Habe folgendes Problem mit einem Brother Drucker:

Drucker wird erkannt an USB und LPT1, Installation der Treiber OK.
Nach Aus- und wieder Einschalten wird der Drucker erkannt.
Der Drucker macht den Selbsttest, die Toner-LED ist gelb und die Status-LED rot.
Nach Drücken von "Cancel Job" ist der Status grün und die Toner-LED aus.

Druckaufträge werden aber nicht gedruckt. Die DruckerQueue ist leer.

Im Drucker scheint wohl was anzukommen, aber nicht verarbeitet zu werden.

Wenn ich dann auf GO klicke, leuchten wieder die Toner-LED und Status-LED wie oben beschrieben.

Hat jemand ne Idee 

Björn


----------



## aero_eagle (9. April 2008)

Hi

Schau mal da... http://welcome.solutions.brother.co...tml?reg=eu&c=de&lang=de&prod=hl5240_all&Cat=6

Habe nicht mal 1min gebraucht um diesen link zu suchen mit "brother fehlermeldungen HL 5240 " ^^

http://www.gidf.de


----------



## bsewing (10. April 2008)

Die Meldungen habe ich im Handbuch auch schon gelesen. Hätte ich hier vielleicht schreiben sollen. Zudem habe ich auch die Toner-Kartusche gewechselt. Aber das Problem bleibt.

Björn


----------



## fluessig (11. April 2008)

Hast du mal das Kabel gewechselt - also von USB auf die alten parallel Port Kabel? Welches Kabel verwendest du?


----------



## bsewing (11. April 2008)

Auch das habe ich gemacht.

Der Drucker ist inzwischen in der Rep. Angeblich war es nicht-originaler Toner.
Steht aber Brother drauf.

Abwarten

Björn


----------



## binfing02 (13. Juni 2008)

Hallo 

bei mir besteht genau das selbe Problem wie oben beschrieben. Ich habe einen rebuildToner der Firma Viking office versand eingesetzt und seitdem leuchtet die toner kontrolleuchte.

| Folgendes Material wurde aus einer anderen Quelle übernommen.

-- ==== Sys2Proof/Laws/Decode.lean ====
section
/-! SUPPORT. The three fields of a packed access word (30_encoding R62). -/

namespace Sys2Proof

@[simp] theorem kindOf_packWord (k : BitVec 2) (i : Index) (d : Byte) : kindOf (packWord k i d) = k := by
  ext j hj
  have : j = 0 ∨ j = 1 := by omega
  rcases this with rfl | rfl <;> simp [kindOf, packWord, BitVec.getLsbD_eq_getElem]

@[simp] theorem idxOf_packWord (k : BitVec 2) (i : Index) (d : Byte) : idxOf (packWord k i d) = i := by
  ext j hj
  have h1 : 8 + j < 18 := by omega
  simp [idxOf, packWord, BitVec.getLsbD_eq_getElem, hj, h1]
  intro h
  omega

@[simp] theorem dataOf_packWord (k : BitVec 2) (i : Index) (d : Byte) : dataOf (packWord k i d) = d := by
  ext j hj
  have h1 : j < 18 := by omega
  simp [dataOf, packWord, BitVec.getLsbD_eq_getElem, hj, h1]
  intro h
  omega

/-- A word is its three fields. -/
theorem packWord_fields (w : AccessWord) : packWord (kindOf w) (idxOf w) (dataOf w) = w := by
  ext j hj
  simp only [kindOf, idxOf, dataOf, packWord]
  by_cases h8 : j < 8
  · simp [h8, BitVec.getLsbD_eq_getElem, hj, (by omega : j < 16)]
  · by_cases h16 : j < 16
    · simp [h8, h16, (by omega : j - 8 < 8), (by omega : 8 + (j - 8) = j), BitVec.getLsbD_eq_getElem, hj]
    · simp [h8, h16, (by omega : j ≤ 17), (by omega : 16 + (j - 16) = j), BitVec.getLsbD_eq_getElem, hj]
      intro h
      omega

end Sys2Proof
end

Was ist denn bei der Reparatur rausgekommen?

viele grüße...


----------



## bsewing (13. Juni 2008)

Der Drucker war jetzt vier Wochen bei Brother, aber das Problem besteht immer noch. Dennoch kann jetzt aber gedruckt werden.

Ich versteh das auch nicht mehr.

Björn


----------



## DaLooer (18. Januar 2010)

Es gibt 2 Drucker. HL 5240 L und den HL 5240. 'Ich kann euch die Lösung für den HL 5240 L sagen: " Frontklappe auf, Tonereinheit mit Trommel raus, 1x GO drücken, Tonereinheit mit Trommel wieder rein->Klappe zu, dann 2x auf GO drücken und der Drucker erkennt jetzt das ein neuer Toner drin ist auch wenn kein original verwendet wird!

Dennoch daran denken das jegliche Garantie auf den Drucker entfallen

Gruß
DaLooser


----------